In the last letter he wrote of the night of her birth. Her beginning. She wandered in and out among the half-remembered fields of childhood, fields reluctantly shared with her brother. Why is it so hard to share? With a catch in her throat she recalled his indignant confrontation: “You’re not the only pebble on the beach, Dorrie!” Now he too was dead, and the coveted fields were her own, no longer desired and thankfully in the past.
“If you will turn with me to the third chapter of John,” the minister’s voice broke through her reverie. “Verse three. Jesus said to Nicodemus, “Except a man be born again he cannot see the kingdom of God.” As we saw that the beginning of the world was marred by the fall, so too our personal beginnings soon become marred, first by inherited sin, then by our own choices of selfishness. Jesus offered a new beginning.”

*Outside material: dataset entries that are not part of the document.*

/-- One Cam step of `attb`: a block of 128 keys. -/
def attbStep (s : State) (c : MtxCmd) : State :=
  let (st, o) := attbStart s c
  let es := attbElems c st
  if s.arrayBad s.cs (c.partsRead s s.cs) then s.cmdTrap c .uncorrectable (BitVec.allOnes 64) else
  match mtxAccess s c.unit c.priv (keptReq c es 192) with
  | .wait s => s
  | .trap s cz v => s.cmdTrap c cz v
  | .data s imgs =>
    let qi := if c.step = 0 then imgs.take 64 else c.q
    let val := fun (x : Desc) (imgs : List Vec) (off : Nat) => elemValue (dFMT x) (imgNat imgs off (dBits x / 8))
    let q := fun r d => val c.a qi (256 * r + d * (dBits c.a / 8))
    let k := fun d j => val c.b imgs (32768 + 256 * d + 2 * j)
    let v := fun j cc => val c.c imgs (65536 + 256 * j + cc * (dBits c.c / 8))
    let (st, o) := (List.range (dROWS c.a)).foldl (fun x r => attbRow c q k v x.1 x.2 r) (st, o)
    let s := if c.z && c.step = 0 then s.onArray s.cs (fun a => a.covered (s.tileNo s.cs c.acc) (dROWS c.a) (dCOLS c.c) false) else s
    attbPut s { c with step := c.step + 1, q := qi, kept := keepAfter c es imgs } st o

/-! Issue of the stepping words. -/

/-- A command as its word issues it. -/
def cmdOf (t : Strand) (opcode : Nat) (acc : Nat) (n : BitVec 4) : MtxCmd :=
  { unit := t.unit, opcode := opcode, acc := acc, en := n, sig := t.unit.sig, priv := t.p }

/-- The checks of R206 and R207 on A against the depth, width and format of B. -/
def mmtOk (a : Desc) (k n fb mb : Nat) (spnB : Nat) : Bool :=
  dROWS a ≤ 128 && depthOf a % 32 == 0 && depthOf a == k && n ≤ 128 && pairOk (dFMT a) (dMODE a) fb mb && spnB == 0

/-- A multiply whose operands are in order: without steps it completes at once, else it stands in the Cam sequencer. -/
def startMmt (s : State) (c : MtxCmd) (n : Nat) : State :=
  let t := s.cs
  let tn := s.tileNo t c.acc
  if dROWS c.a = 0 || n = 0 || depthOf c.a = 0 then
    let s := s.onArray t (fun a =>
      let a := if c.spec then a.enterSpec tn else a
      if c.z then (a.setView tn c.spec (zeroRegion (dROWS c.a) n (a.view tn c.spec))).covered tn (dROWS c.a) n c.spec else a)
    s.mtxDone c
  else s.onCs (fun t => { t with mtx := some c })

/-- The issue of a word that uses the array: it waits for the words of R211, needs a share (R48), and then has its effect. -/
def arrayAct (s : State) (uses : List Nat) (f : State → Act) : Act :=
  if !s.hasShare s.cs then .trap .protection (s.cs.unit.word.setWidth 64)
  else if s.mtxHolds s.cs uses then .wait
  else f s

/-- `mmt` checked and started; shared with the follow-on of `copy.mmt` (R235). Where several checks fail, those of R206 and R207 name dA
before an SP that is not A's SPN names the word: the manual gives no order. Assumption 70, DESIGN CHOICE. -/
def mmtAct (s : State) (c a b : Nat) (n : BitVec 4) (p : BitVec 3) (sp r z : BitVec 1) : Act :=
  let t := s.cs
  arrayAct s [s.tileNo t c] (fun s =>
    let x := t.dr a
    let y := t.dr b
    if !descOk x then .trap .illegalField (BitVec.ofNat 64 a)
    else if !descOk y then .trap .illegalField (BitVec.ofNat 64 b)
    else if !mmtOk x (dROWS y) (dCOLS y) (dFMT y) (dMODE y) (dSPN y) then .trap .illegalField (BitVec.ofNat 64 a)
    else if p.toNat ≠ dSPN x then .trap .illegalField (t.unit.word.setWidth 64)
    else .okNoSig (startMmt s { cmdOf t 0 c n with a := x, b := y, spec := sp == 1, rel := r == 1, z := z == 1 } (dCOLS y)))

def execMmt (c : BitVec 3) (a b n : BitVec 4) (p : BitVec 3) (sp r z : BitVec 1) (s : State) : Result :=
  .next (issue (.mmt c a b n p sp r z) s (fun s => mmtAct s c.toNat a.toNat b.toNat n p sp r z))

/-- `mmt.wb`: K, N and format come from the buffer's record, whose K is not 0 (R214); an empty buffer has K = N = 0 (R210). -/
def mmtWbAct (s : State) (c a : Nat) (w : BitVec 2) (n : BitVec 4) (p : BitVec 3) (sp z : BitVec 1) : Act :=
  let t := s.cs
  arrayAct s [s.tileNo t c, 8 + s.wbNo t w.toNat] (fun s =>
    let x := t.dr a
    let buf := (s.array t.arrayNo).wbuf (s.wbNo t w.toNat)
    if !descOk x then .trap .illegalField (BitVec.ofNat 64 a)
    else if buf.k = 0 || !mmtOk x buf.k buf.n (buf.fmt.toNat % 16) buf.mode 0 then
      .trap .illegalField (BitVec.ofNat 64 a)
    else if p.toNat ≠ dSPN x then .trap .illegalField (t.unit.word.setWidth 64)
    else .okNoSig (startMmt s { cmdOf t 1 c n with a := x, wb := some w.toNat, spec := sp == 1, z := z == 1 } buf.n))

def execMmtWb (c : BitVec 3) (a : BitVec 4) (w : BitVec 2) (n : BitVec 4) (p : BitVec 3) (sp z : BitVec 1) (s : State) : Result :=
  .next (issue (.mmtWb c a w n p sp z) s (fun s => mmtWbAct s c.toNat a.toNat w n p sp z))

/-- A stream of `attb`: e4m3, e5m2, bf16 or f16, unscaled and dense. -/
def attbFmt (x : Desc) : Bool := 3 ≤ dFMT x && dFMT x ≤ 6 && dMODE x == 0 && dSPN x == 0

/-- `attb` (R225). "As Q" for K is read as the list of formats that Q may have, not as Q's own format. Assumption 70, DESIGN CHOICE. -/
def attbAct (s : State) (c a b : Nat) (n : BitVec 4) (f z : BitVec 1) : Act :=
  let t := s.cs
  let tn := s.tileNo t c
  arrayAct s [tn, tn + 1] (fun s =>
    let q := t.dr a
    let k := t.dr b
    let v := t.dr (b + 1)
    if !descOk q then .trap .illegalField (BitVec.ofNat 64 a)
    else if !descOk k then .trap .illegalField (BitVec.ofNat 64 b)
    else if !descOk v then .trap .illegalField (BitVec.ofNat 64 (b + 1))
    else if !(attbFmt q && attbFmt k && attbFmt v && dROWS q ≤ 128 && dCOLS q % 32 == 0 && 1 ≤ dCOLS q && dCOLS q ≤ 128 &&
        dROWS k == dCOLS q && dROWS v == dCOLS k && 1 ≤ dCOLS v && dCOLS v ≤ 128) then .trap .illegalField (BitVec.ofNat 64 a)
    else
      let cmd := { cmdOf t 9 c n with a := q, b := k, c := v, fin := f == 1, z := z == 1 }
      if dCOLS k = 0 then
        let (st, o) := attbStart s cmd
        .okNoSig (attbPut s cmd st o)
      else .okNoSig (s.onCs (fun t => { t with mtx := some cmd })))

/-- The word `attb` with its SPEC or REL bit set, which it has not: the instruction without them (R213, R225). -/
def attbModes (w : Word) : Option Instr :=
  if engineOf w = 3 && opcodeOf w = 9 && fldN w 2 2 ≠ 0 then (decodeMtx (w &&& ~~~12)).toOption else none

def execAttb (c : BitVec 2) (a b n : BitVec 4) (f z : BitVec 1) (s : State) : Result :=
  .next (issue (.attb c a b n f z) s (fun s => attbAct s (2 * c.toNat) a.toNat b.toNat n f z))

/-- A command of the Cam sequencer may step: in alternate mode only in its core's window (R49). -/
def State.camReady (s : State) (t : Strand) : Bool :=
  let a := s.array t.arrayNo
  t.mtx.isSome && t.live && (a.amode ≠ 2 || a.window == t.odd)

/-- CAM_STEP: one K chunk or key block of the stepping strand's command (R222). Assumption 27, DEDUCED. -/
def execCamStep (s : State) : Result :=
  match s.cs.mtx with
  | none => .next s
  | some c =>
    if !s.camReady s.cs then .next s
    else .next (if c.opcode = 9 then attbStep s c else mmtStep s c)

/-- ARRAY_WINDOW_SWITCH (R49): the array passes to the other core's window. -/
def execArrayWindowSwitch (arr : BitVec 8) (s : State) : Result :=
  let a := s.array arr.toNat
  .next (if a.amode = 2 then s.setArray arr.toNat { a with window := !a.window } else s)

/-- Every operand byte of a relocatable command lies in tile SRAM of the issuing tile (R224). -/
def operandsInTile (s : State) (c : MtxCmd) : Bool :=
  let t := s.cs
  let base := tileBase t.die.toNat t.tile.toNat
  (List.range (depthOf c.a / 32)).all (fun k =>
    let c := { c with step := k }
    match (planElems (spaceOf t s.csTeam) .read (stepReads c.a (some c.b) k) (s, [])).2 with
    | .ok plan => plan.all (fun p => match p.2 with | .dev a => base ≤ a && a < base + 2 ^ 22 | _ => false)
    | .error _ => false)

/-- Cam steps until the command is done or stops, at most `n`. -/
def runSteps : Nat → State → State
  | 0, s => s
  | n + 1, s =>
    match s.cs.mtx with
    | none => s
    | some c => runSteps n (mmtStep s c)

/-- An array with no command, and none waiting in an MTX queue that feeds it (R224). -/
def State.arrayIdle (s : State) (n : Nat) : Bool :=
  s.strands.all (fun t => !(t.live && t.arrayNo == n) || (t.mtx.isNone && !t.q.nonempty .mtx))

/-- An array that is ungranted, or granted only to teams of a partition (R342). -/
def State.arrayOpen (s : State) (part : BitVec 6) (n : Nat) : Bool :=
  let a := s.array n
  (a.grant0.toList ++ a.grant1.toList).all (fun id => ((s.team? id).map (fun m => fld m.ctx 16 6)) == some part)

/-- The array that takes a relocatable `mmt` of the stepping strand which its own array has not started: the lowest-numbered idle one of
the tile that is open to the partition (R224, R342). -/
def takerOf (s : State) : Option Nat :=
  match s.cs.mtx with
  | none => none
  | some c =>
    if c.opcode = 0 && c.rel && c.z && !c.spec && c.step = 0 && s.cs.live && s.cs.mreq.isNone && operandsInTile s c then
      ((List.range 4).map (s.cs.arrayNo / 4 * 4 + ·)).find? (fun n => n ≠ s.cs.arrayNo && s.arrayIdle n && s.arrayOpen s.cs.part n)
    else none

/-- RELOCATION_TAKE (R224): the taking array runs the command whole; the result goes to the home tile. -/
def execRelocationTake (arr : BitVec 8) (s : State) : Result :=
  match s.cs.mtx with
  | none => .next s
  | some c => .next (if takerOf s = some arr.toNat then runSteps (depthOf c.a / 32) s else s)

/-! Speculation and whole tiles (R217, R218). -/

/-- A word that acts on a tile at once and signals eN. -/
def tileWord (i : Instr) (c n : Nat) (f : ArrayState → Nat → ArrayState) (s : State) : Result :=
  .next (issue i s (fun s =>
    let tn := s.tileNo s.cs c
    arrayAct s [tn] (fun s =>
      .ok ((s.onArray s.cs (fun a => f a tn)).onCs (fun t => t.signal (if n = 0 then none else some (BitVec.ofNat 4 n)))))))

def ArrayState.clean (a : ArrayState) (n : Nat) : ArrayState :=
  { (a.setShadow n []).replaced (12 + n) with spec := a.spec &&& ~~~(BitVec.ofNat 8 (2 ^ n)) }

def execScommit (c : BitVec 3) (n : BitVec 4) (s : State) : Result :=
  tileWord (.scommit c n) c.toNat n.toNat (fun a t => if a.spec.getLsbD t then ((a.setTile t (a.shadow t)).replaced t (a.bad.contains (12 + t))).clean t else a) s
def execSdrop (c : BitVec 3) (n : BitVec 4) (s : State) : Result :=
  tileWord (.sdrop c n) c.toNat n.toNat (fun a t => if a.spec.getLsbD t then a.clean t else a) s
def execAccz (c : BitVec 3) (n : BitVec 4) (sp : BitVec 1) (s : State) : Result :=
  tileWord (.accz c n sp) c.toNat n.toNat (fun a t =>
    ((if sp = 1 then a.enterSpec t else a).setView t (sp == 1) []).replaced (viewNo t (sp == 1))) s

/-! Moving accumulators and loading weight buffers (R215, R219 to R221). -/

/-- The rows of a region as elements: row i at image offset 512 i. -/
def regionElems (x : Desc) : List Elem :=
  ((List.range (dROWS x)).map (fun i => rowElems x (512 * i) i 0 (dCOLS x))).flatten

/-- Element (i, j) of the images of a region. -/
def regionElem (x : Desc) (imgs : List Vec) (i j : Nat) : Nat :=
  imgNat imgs (512 * i + j * (dBits x / 8)) (dBits x / 8)

/-- A memory element as accumulator bits (R219). -/
def accOf (fmt x : Nat) : Nat :=
  match fmt with
  | 5 => (fCvt fmtBF16 fmtF32 0 false x).1
  | 6 => (fCvt fmtF16 fmtF32 0 false x).1
  | 10 => wrapTo 32 (signOf x 8)
  | 12 => wrapTo 32 (signOf x 16)
  | _ => x

/-- The descriptor that an MTX word took when it issued: one that waits for its access does not read it again (R205). -/
def Strand.issuedDesc (t : Strand) (n : Nat) : Desc :=
  match t.mdesc with
  | some w => if w.seq = t.unit.seq then w.desc else t.dr n
  | none => t.dr n

/-- How an MTX word whose whole access is made at its issue goes on; `x` is its descriptor, kept while it waits, and `uses` the tiles that
no other word changes once bytes have gone to another device. Another word of the strand that waits so goes first. -/
def mtxAct (s : State) (x : Desc) (uses : List Nat) (q : Req) (f : State → List Vec → Act) : Act :=
  if s.cs.mdesc.any (·.seq ≠ s.cs.unit.seq) then .wait
  else
    let keep := fun (d : Option MtxWait) (s : State) => s.onCs (fun t => { t with mdesc := d })
    match mtxAccess s s.cs.unit s.cs.p q with
    | .wait s => .waitWith (keep (some ⟨s.cs.unit.seq, x, if s.cs.mreq.isSome then uses else []⟩) s)
    | .trap s c v => .trapWith (keep none s) c v
    | .data s imgs => f (keep none s) imgs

Dora remembered the night when she was confronted by the same challenge that Nicodemus faced. She believed there was a God, but she did not attend a church and she did not read the Bible, so she knew nothing about Him, except that He was there, somewhere. She then was confronted with the verse, “And this is the condemnation, that light is come into the world, and men loved darkness rather than light, because their deeds were evil.” She faced the issue and the challenge, finding her own new beginning, her new birth believing in Christ Jesus.
There were many things to be learned about her new family, her new life. Each day brought a new expectation, a new confidence, not now in herself but in God. The Bible brought revelation, sometimes of herself, more often of the Lord. The years sped by leaving Ebenezers raised, altars of witness erected. She learned to look to others needs before her own; to find in the Giver of all gifts her needs were met. Not only needs were met, deeply desired blessings were also conferred. And now, after seventy years and more, it was still the beginning.
“What of the end?” Pastor Clay asked. “If I die tomorrow, is that the end? Not by any means. Not even for me. In death I face a new beginning, a beginning without end. Today we live in the beginning of a newness of life. Tomorrow it will be our privilege to be presented, faultless in Christ, before the presence of His glory with exceeding joy. Before I close, is there anyone present who does not have this confidence?”
Dora reflected as she closed her Bible and stood for the benediction: yesterday I was born, my first beginning. Sometime during today I have experienced a new beginning, a new birth in Christ; and tomorrow there awaits me another beginning, a beginning whose end is Christ. Christ is forever.